Real Estate
Making Offices Hygienic - How Pandemic Affects Business
Some financial sector firms want staff back in the office, some are moving to a hybrid model and in the case of PwC recently, allowing all staff in certain roles to work remotely. Regardless, there's a need for offices to be more resilient against pandemics.
With one of the world’s largest private businesses, PwC, reportedly allowing all its
40,000 US client services staff to work virtually in perpetuity,
the move is another reminder of how disruptive COVID-19
is.
But the responses are mixed: Wall Street powerhouse Goldman Sachs stated
in May that it wants staff back in the office. On the other hand,
in July Royal Bank of Canada’s chief executive, Dave McKay, said
hybrid working as a model will stay in future.
Whatever eventual picture emerges, the pandemic has put a premium
on making offices and shared spaces as hygienic as possible.
Consequently, architecture and design needs to adapt.

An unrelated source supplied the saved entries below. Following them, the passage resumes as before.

/-- R133, R136 under Any: every pending pixel can be chosen, and the machine's own step is one of those choices; the step writes
that pixel's bytes at `i * bpp` and no other byte, and changes nothing but PIX, PK, PEND, STATE, those bytes, the model's draw
counter, and the cursor, whose value R29 leaves unspecified (log 4). Where a host write waits for one of those bytes (R186, log 9),
that write stands in place of the byte of `encpix` and waits no more; the writes that wait for other bytes still wait. The pixel is
read from the source START found (R184, log 25). -/
def Obligations.PixelStepChoosingEffect : Prop :=
  ∀ (s : State) (i : Nat), Inv s → s.convState = .busy → Pending.has i s.pend = true →
    ∃ (f : OutputFormat) (t : State) (c : Channels), formatOfTag s.fmtR = some f ∧
      c = asChannels s.aR (s.view.stored (i % s.wR.toNat) (i / s.wR.toNat)) ∧
      pixelStepChoosing i s = .next t ∧
      t = { s with
            pix := ⟨c.red, c.green, c.blue, c.alphaOr255 s.aR⟩
            pk := t.pk, x := t.x, y := t.y, draws := t.draws, pend := t.pend, out := t.out, late := t.late
            convState := if t.pend = [] then .done else .busy } ∧
      (f = .rgb565 → t.pk = (enc565 c.red c.green c.blue).zeroExtend 32) ∧
      (f = .argb8888 → t.pk = enc8888 (c.alphaOr255 s.aR) c.red c.green c.blue) ∧
      (∀ j, Pending.has j t.pend = (Pending.has j s.pend && decide (j ≠ i))) ∧
      (∀ k, k < bpp f →
        Memory.read t.out (i * bpp f + k) = (Memory.read s.late (i * bpp f + k)).or ((encpix f c s.aR)[k]?)) ∧
      (∀ k, k < bpp f → Memory.read t.late (i * bpp f + k) = none) ∧
      (∀ a, a < i * bpp f ∨ i * bpp f + bpp f ≤ a →
        Memory.read t.out a = Memory.read s.out a ∧ Memory.read t.late a = Memory.read s.late a) ∧
      (s.cfg.issueOrder = .any → ∃ j, Pending.has j s.pend = true ∧ pixelStep s = pixelStepChoosing j s)

/-- R134: ADVANCE. No cursor wraps; after the last pixel, X = 0 and Y = H_R. -/
def Obligations.AdvanceMovesTheCursor : Prop :=
  ∀ s : State, Inv s → s.convState = .busy → s.cfg.issueOrder = .rowMajor →
    ∃ t, pixelStep s = .next t ∧
      (s.x.toNat + 1 < s.wR.toNat → t.x.toNat = s.x.toNat + 1 ∧ t.y = s.y) ∧
      (¬ s.x.toNat + 1 < s.wR.toNat → t.x = 0#32 ∧ t.y.toNat = s.y.toNat + 1) ∧
      s.x.toNat + 1 ≤ 2 ^ 32 - 1 ∧ s.y.toNat + 1 ≤ 2 ^ 32 - 1 ∧
      (t.convState = .done → t.x = 0#32 ∧ t.y = s.hR)

/-- R136: the step that empties PEND, and no other, enters DONE; LEN stays and ERR stays 0; under RowMajor it is the step of the last
pixel of the last row. -/
def Obligations.LastPixelCompletes : Prop :=
  ∀ s : State, Inv s → s.convState = .busy →
    ∃ t, blockTurn s = .next t ∧
      (t.convState = .done ↔ t.pend = []) ∧ (t.convState = .busy ↔ t.pend ≠ []) ∧
      t.len = s.len ∧ t.errCode = .none ∧ Pending.count t.pend + 1 = Pending.count s.pend ∧
      (s.cfg.issueOrder = .rowMajor →
        (t.convState = .done ↔ s.x.toNat + 1 = s.wR.toNat ∧ s.y.toNat + 1 = s.hR.toNat))

/-- R135: under RowMajor the index taken is the least pending one, and the step is the `Any` step with that choice, but for the
cursor (and the model's draw counter). -/
def Obligations.RowMajorTakesTheLeastPending : Prop :=
  ∀ s : State, Inv s → s.convState = .busy → s.cfg.issueOrder = .rowMajor →
    Pending.least s.pend = some (s.y.toNat * s.wR.toNat + s.x.toNat) ∧
    (∀ j, Pending.has j s.pend = true → s.y.toNat * s.wR.toNat + s.x.toNat ≤ j) ∧
    ∃ t u, pixelStep s = .next t ∧ pixelStepChoosing (s.y.toNat * s.wR.toNat + s.x.toNat) s = .next u ∧
      u = { t with x := u.x, y := u.y, draws := u.draws }

/-- R147: in IDLE, DONE and ERROR the block changes nothing; while BUSY its step raises no exception and writes no status flag but
the transition to DONE. -/
def Obligations.BlockTurnNeverFails : Prop :=
  ∀ s : State, Inv s →
    (s.convState ≠ .busy → blockTurn s = .next s) ∧
    (s.convState = .busy →
      ∃ t, blockTurn s = .next t ∧ t.errCode = s.errCode ∧ (t.convState = .busy ∨ t.convState = .done))

/-! ## The host port (spec/10_state.md R34, spec/41_raster_serializer.md R143, R144, spec/20_memory.md) -/

/-- R75, R76, R77: the fields of STATUS with the number of each state and each error, its reserved bits, and that a host write to it is
ignored. -/
def Obligations.StatusWordFields : Prop :=
  ∀ s : State,
    (s.convState = .idle → (statusWord s).extractLsb' 0 2 = 0#2) ∧
    (s.convState = .busy → (statusWord s).extractLsb' 0 2 = 1#2) ∧
    (s.convState = .done → (statusWord s).extractLsb' 0 2 = 2#2) ∧
    (s.convState = .error → (statusWord s).extractLsb' 0 2 = 3#2) ∧
    (s.errCode = .none → (statusWord s).extractLsb' 2 2 = 0#2) ∧
    (s.errCode = .unsupportedFormat → (statusWord s).extractLsb' 2 2 = 1#2) ∧
    (s.errCode = .invalidDimensions → (statusWord s).extractLsb' 2 2 = 2#2) ∧
    (statusWord s).extractLsb' 2 2 ≠ 3#2 ∧ (statusWord s).extractLsb' 4 4 = 0#4 ∧
    ∀ (v : Byte) (rest : List Input), s.inputs = .access (.writeStatus v) :: rest →
      step s = .next { s with inputs := rest }

/-- R143: READ STATUS returns the status word and changes no state of the block, in any state; the model notes that DONE has been
read. -/
def Obligations.ReadStatusReturnsStatus : Prop :=
  ∀ (s : State) (rest : List Input), s.inputs = .access .readStatus :: rest →
    step s =
      .next { s with
        inputs := rest
        seen := .status (0#4 ++ errBits s.errCode ++ stateBits s.convState) :: s.seen
        doneRead := s.doneRead || decide (s.convState = .done) }

/-- R144: READ LEN returns LEN and changes no state; while BUSY it is already the final length. -/
def Obligations.ReadLenReturnsLen : Prop :=
  ∀ (s : State) (rest : List Input), Inv s → s.inputs = .access .readLen :: rest →
    step s = .next { s with inputs := rest, seen := .len s.len :: s.seen } ∧
    (s.convState = .busy →
      ∃ f, formatOfTag s.fmtR = some f ∧ s.len.toNat = s.wR.toNat * s.hR.toNat * bpp f)

/-- R34: a host write to LEN is ignored. -/
def Obligations.LenWriteIsIgnored : Prop :=
  ∀ (s : State) (v : U64) (rest : List Input), s.inputs = .access (.writeLen v) :: rest →
    step s = .next { s with inputs := rest }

Making buildings safer is important given that office working is
still a big feature of business life, Liviu Tudor, the president
of the European
Property Federation in Brussels, told this news service
recently.
“We spend 90 per cent of our time inside buildings. In the same
way that people are trying to reinforce their immune system…we
have to do this for buildings. We have to decide how we’re going
to handle this kind of threat again,” Tudor said. “If we learn
only one thing, it is to learn that buildings should be prepared
for future pandemics or other threats and that means we need to
build healthy buildings. I think that this is even more important
than 'green’ buildings.”
Predicting how long the working-from-home/hybrid working model
will last is difficult, he said, but Tudor took a guess: “Hybrid
working will stay for a while….maybe for two or three years after
the pandemic.”
Tudor is unconvinced that for many people, working from home is
the right course. “Many people like working from home but that is
not the way to be productive. The real power of a corporation is
a team being together and working together,” he said.

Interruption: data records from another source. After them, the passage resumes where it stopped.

-- ==== Sys2Proof/Laws/Encoders.lean ====
section
/-! SUPPORT. Laws of the per-pixel arithmetic: the length of a pixel's bytes, and that the pixel step's latch, encoder and
serializer compose to `encpix` (spec/41_raster_serializer.md R118). -/

namespace Sys2Proof.Machine

@[simp] theorem formatOfTag_zero : formatOfTag 0x00#8 = some .rgb565 := rfl

@[simp] theorem formatOfTag_one : formatOfTag 0x01#8 = some .argb8888 := rfl

@[simp] theorem formatOfTag_encode (i : Instr) : formatOfTag (encode i) = some (formatOf i) := by cases i <;> rfl

theorem formatOfTag_eq_none (c : Byte) (h : 2 ≤ c.toNat) : formatOfTag c = none := by
  have h0 : c ≠ 0x00#8 := by rintro rfl; simp at h
  have h1 : c ≠ 0x01#8 := by rintro rfl; simp at h
  simp [formatOfTag, decode, h0, h1]

theorem bpp_pos (f : OutputFormat) : 0 < bpp f := by cases f <;> decide

theorem bpp_le (f : OutputFormat) : bpp f ≤ 4 := by cases f <;> decide

@[simp] theorem serialize_length (f : OutputFormat) (w : U32) : (serialize f w).length = bpp f := by cases f <;> rfl

@[simp] theorem encpix_length (f : OutputFormat) (c : Channels) (h : Bool) : (encpix f c h).length = bpp f := by
  cases f <;> rfl

/-- `PK[15:0]` of a zero-extended packed value is that value. -/
theorem low16_zeroExtend (v : U16) : (v.zeroExtend 32).extractLsb' 0 16 = v := by
  apply BitVec.eq_of_toNat_eq
  simp [BitVec.toNat_setWidth, BitVec.extractLsb'_toNat]
  omega

/-- The bytes a pixel step writes are `encpix` of the channels it read. -/
theorem serialize_packedWord (f : OutputFormat) (c : Channels) (h : Bool) :
    serialize f (packedWord f (latchChannels h c)) = encpix f c h := by
  cases f
  · simp only [serialize, packedWord, latchChannels, encpix, low16_zeroExtend]
  · rfl

end Sys2Proof.Machine
end

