/-! ## Landing of host writes -/

theorem landLate_spec (off n : Nat) (s : State) :
    ∃ m l, landLate off n s = s.withBuffers m s.outOld l ∧
      (Memory.wf s.out = true → Memory.wf m = true) ∧ (Memory.wf s.late = true → Memory.wf l = true) ∧
      (∀ a, Memory.read m a =
        if off ≤ a ∧ a < off + n then (Memory.read s.late a).or (Memory.read s.out a) else Memory.read s.out a) ∧
      ∀ a, Memory.read l a = if off ≤ a ∧ a < off + n then none else Memory.read s.late a := by
  induction n generalizing off s with
  | zero => exact ⟨s.out, s.late, rfl, id, id, fun a => by rw [if_neg (by omega)], fun a => by rw [if_neg (by omega)]⟩
  | succ n ih =>
    cases hv : Memory.read s.late off with
    | none =>
      obtain ⟨m, l, he, hw, hl, hm, hr⟩ := ih (off + 1) s
      refine ⟨m, l, by simp only [landLate, hv]; exact he, hw, hl, fun a => ?_, fun a => ?_⟩
      · rw [hm a]
        by_cases h1 : a = off
        · subst h1; simp [hv]
        · have : off + 1 ≤ a ∧ a < off + 1 + n ↔ off ≤ a ∧ a < off + (n + 1) := by omega
          simp only [this]
      · rw [hr a]
        by_cases h1 : a = off
        · subst h1; simp [hv]
        · have : off + 1 ≤ a ∧ a < off + 1 + n ↔ off ≤ a ∧ a < off + (n + 1) := by omega
          simp only [this]
    | some v =>
      obtain ⟨m, l, he, hw, hl, hm, hr⟩ :=
        ih (off + 1) (s.withBuffers (Memory.write s.out off v) s.outOld (Memory.erase s.late off))
      simp only [State.withBuffers_out, State.withBuffers_late, Memory.read_write, Memory.read_erase] at hm hr
      refine ⟨m, l, by simp only [landLate, hv]; exact he, fun h => hw (Memory.write_keeps_wf _ _ _ h),
        fun h => hl (Memory.erase_keeps_wf _ _ h), fun a => ?_, fun a => ?_⟩
      · rw [hm a]
        by_cases h1 : a = off
        · subst h1; simp [hv]
        · have : off + 1 ≤ a ∧ a < off + 1 + n ↔ off ≤ a ∧ a < off + (n + 1) := by omega
          simp only [this, if_neg h1]
      · rw [hr a]
        by_cases h1 : a = off
        · subst h1; simp
        · have : off + 1 ≤ a ∧ a < off + 1 + n ↔ off ≤ a ∧ a < off + (n + 1) := by omega
          simp only [this, if_neg h1]

/-! ## One pixel -/

/-- The state after pixel `i` of format `f` has been processed, but for the cursor and STATE: `m` and `l` are OUT and the host
writes still outstanding. -/
def afterPixel (f : OutputFormat) (c : Channels) (i : Nat) (m l : Memory) (s : State) : State :=
  ((s.withPixel (latchChannels s.aR c) (packedWord f (latchChannels s.aR c))).withBuffers m s.outOld l).withPend
    (Pending.remove i s.pend)

/-- What one pixel's processing leaves in OUT (`m`) and in the outstanding host writes (`l`): its own `bpp` bytes hold
`encpix`, or a host write that was to land after it; every other byte is as it was. -/
structure PixelWrites (f : OutputFormat) (c : Channels) (i : Nat) (s : State) (m l : Memory) : Prop where
  outForm  : Memory.wf s.out = true → Memory.wf m = true
  lateForm : Memory.wf s.late = true → Memory.wf l = true
  own      : ∀ k, k < bpp f →
    Memory.read m (i * bpp f + k) = (Memory.read s.late (i * bpp f + k)).or ((encpix f c s.aR)[k]?)
  other    : ∀ a, a < i * bpp f ∨ i * bpp f + bpp f ≤ a → Memory.read m a = Memory.read s.out a
  lateOwn  : ∀ k, k < bpp f → Memory.read l (i * bpp f + k) = none
  lateRest : ∀ a, a < i * bpp f ∨ i * bpp f + bpp f ≤ a → Memory.read l a = Memory.read s.late a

Given his role, Tudor has a stake in buildings that can bring
people together. He has been advising those owning, managing,
occupying or designing workplaces worldwide on how to re-open
their offices safely through his IMMUNE Building Standard™. This
is an open-source standard, developed in response to the
pandemic, showing how to re-engineer and redesign business
premises. The standard has been used for offices across the UK
and continental Europe, including in Bucharest, Romania, at
Building H3 in the West Gate Business District, fully occupied by
Ericsson. The business district belongs to Tudor’s company
Genesis Property whose other tenants include HP, Siemens,
Ericsson, Infineon, Société General and Accenture.
That there is pressure to move back to more standard office life
cannot be denied. JP Morgan told all US employees earlier this
year to prepare to return to the office; Citigroup said it
expected up to 30 per cent of US workers to return to the office
over the summer from July. It also said that more than 1,250
staff had already been working in its London offices throughout
May. Deutsche Bank told its 1,500 US investment bank employees
that they needed to return to the office by September.
Figures in the buildings and architecture field say that making
facilities healthier is as key as preparing for other disasters.
Kevin Van Den Wymelenberg, director of the Institute for Health
in the Built Environment, was quoted by NPR last
September as saying: "We've designed buildings for 100-year
floods. Now we have to learn to design for the 100-year flu."
This news service examined how the remote working trend
affects wealth management. As often noted, the crisis has
accelerated changes already under way. Two-way video meetings are
now the norm. Paperwork is out, digital files are in. The
pandemic has been tough on younger employees starved of
mentorship and office camaraderie. Appraising staff and handling
career goals is becoming more difficult.